/-! ### count -/

@[simp] theorem State.count_pending (s : State) (c : CounterName) : (s.count c).pending = s.pending := rfl
@[simp] theorem State.count_draws (s : State) (c : CounterName) : (s.count c).draws = s.draws := rfl
@[simp] theorem State.count_resetHeld (s : State) (c : CounterName) : (s.count c).resetHeld = s.resetHeld := rfl
@[simp] theorem State.count_li (s : State) (c : CounterName) : (s.count c).li = s.li := rfl
@[simp] theorem State.count_tu (s : State) (c : CounterName) : (s.count c).tu = s.tu := rfl
@[simp] theorem State.count_lm (s : State) (c : CounterName) : (s.count c).lm = s.lm := rfl
@[simp] theorem State.count_rc (s : State) (c : CounterName) : (s.count c).rc = s.rc := rfl
@[simp] theorem State.count_af (s : State) (c : CounterName) : (s.count c).af = s.af := rfl
@[simp] theorem State.count_fe (s : State) (c : CounterName) : (s.count c).fe = s.fe := rfl
@[simp] theorem State.count_lpc (s : State) (c : CounterName) : (s.count c).lpc = s.lpc := rfl
@[simp] theorem State.count_slc (s : State) (c : CounterName) : (s.count c).slc = s.slc := rfl
@[simp] theorem State.count_snu (s : State) (c : CounterName) : (s.count c).snu = s.snu.count c := rfl
@[simp] theorem State.count_link (s : State) (c : CounterName) (q : Port) : (s.count c).link q = s.link q := rfl
@[simp] theorem State.count_rx (s : State) (c : CounterName) (q : Port) : (s.count c).rx q = s.rx q := rfl
@[simp] theorem State.count_tx (s : State) (c : CounterName) (q : Port) : (s.count c).tx q = s.tx q := rfl
@[simp] theorem State.count_queue (s : State) (c : CounterName) (q : Port) : (s.count c).queue q = s.queue q := rfl
@[simp] theorem State.count_image (s : State) (c : CounterName) : (s.count c).image = s.image := rfl
@[simp] theorem State.count_inService (s : State) (c : CounterName) : (s.count c).inService = s.inService := rfl
@[simp] theorem State.count_now (s : State) (c : CounterName) : (s.count c).now = s.now := rfl
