theorem usable_of_reaimPort {s : State} (h : s.costsSettled) {b : Buffer} {r : Port} (hr : s.reaimPort b = some r) :
    (s.link r).state.usable = true := by
  simp only [State.reaimPort] at hr
  split at hr
  · cases hr
  · next e he =>
    obtain ⟨c, hc, hr⟩ := List.exists_of_findSome?_eq_some hr
    split at hr
    · cases hr
    · split at hr
      · cases hr
      · cases hr
        refine usable_of_chosen h (RouteComputer.mem_of_entry? he) ?_
        simpa [eq_comm] using hc

/-- Every port of a copy set is usable (R120, R122, R123). -/
theorem usable_of_copyPorts {s : State} (h : s.costsSettled) {b : Buffer} {p : Port} (hp : p ∈ s.copyPorts b) :
    (s.link p).state.usable = true := by
  simp only [State.copyPorts] at hp
  split at hp
  · simp only [State.floodPorts, State.floodCandidate, List.mem_filter, Bool.and_eq_true] at hp
    exact hp.2.1.1.1
  · split at hp
    · next c pair hc =>
      have hmem : p = c ∨ pair = some p := by
        simp only [ascendingPair] at hp
        cases pair with
        | none => exact .inl (by simpa using hp)
        | some q =>
          dsimp only at hp
          split at hp <;> simp at hp <;> tauto
      simp only [State.aimedChoice] at hc
      split at hc
      · split at hc <;> cases hc
      · split at hc
        · cases hc
        · next e he =>
          have hchosen := fun {q : Port} => usable_of_chosen h (RouteComputer.mem_of_entry? he) (p := q)
          have hpair : ∀ a c', s.pairPort e a c' b.header.urgency = some p → e.second = some p := by
            intro a c' hpp
            simp only [State.pairPort] at hpp
            split at hpp
            · cases hpp
            · next hs =>
              split at hpp
              · cases hpp; exact hs
              · cases hpp
          split at hc
          · cases hc
          · next hb =>
            split at hc
            · split at hc
              · cases hc
              · next hs =>
                cases hc
                rcases hmem with rfl | hmem
                · exact hchosen (.inr hs)
                · exact hchosen (.inr (hpair _ _ hmem))
            · cases hc
              rcases hmem with rfl | hmem
              · exact hchosen (.inl hb)
              · exact hchosen (.inr (hpair _ _ hmem))
    · cases hp
    · cases hp

/-! ### Queues of ports that are not usable -/

/-- The Cost Table settled, and nothing queued on a port that is not usable. -/
def State.routed (s : State) : Prop := s.costsSettled ∧ s.idleQueuesEmpty

theorem State.routed.setQueue {s : State} (h : s.routed) {p : Port} (hp : (s.link p).state.usable = true)
    (q : EgressQueue) : (s.setQueue p q).routed := by
  refine ⟨h.1, fun r hr => ?_⟩
  have hne : r ≠ p := fun e => by
    rw [e] at hr
    exact absurd (hp.symm.trans hr) nofun
  rw [State.setQueue_queue_of_ne _ _ hne]
  exact h.2 r hr

/-- A port with an entry to take is usable. -/
theorem State.routed.usable_of_pop? {s : State} (h : s.routed) {p : Port} {x : Nat × EgressQueue}
    (hx : (s.queue p).pop? = some x) : (s.link p).state.usable = true := by
  by_contra hn
  rw [h.2 p (Bool.eq_false_of_not_eq_true hn)] at hx
  cases hx

theorem State.routed.of_work {s t : State} (h : s.routed) (hcosts : t.costsSettled)
    (hstate : ∀ p, (t.link p).state = (s.link p).state) (hqueue : ∀ p, t.queue p = s.queue p) : t.routed := by
  refine ⟨hcosts, fun p hp => ?_⟩
  rw [hqueue p]
  exact h.2 p (hstate p ▸ hp)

### Problem description
Return every line from the entries above that contains the word "pairPort".

### Result of the exercise
          have hpair : ∀ a c', s.pairPort e a c' b.header.urgency = some p → e.second = some p := by
            simp only [State.pairPort] at hpp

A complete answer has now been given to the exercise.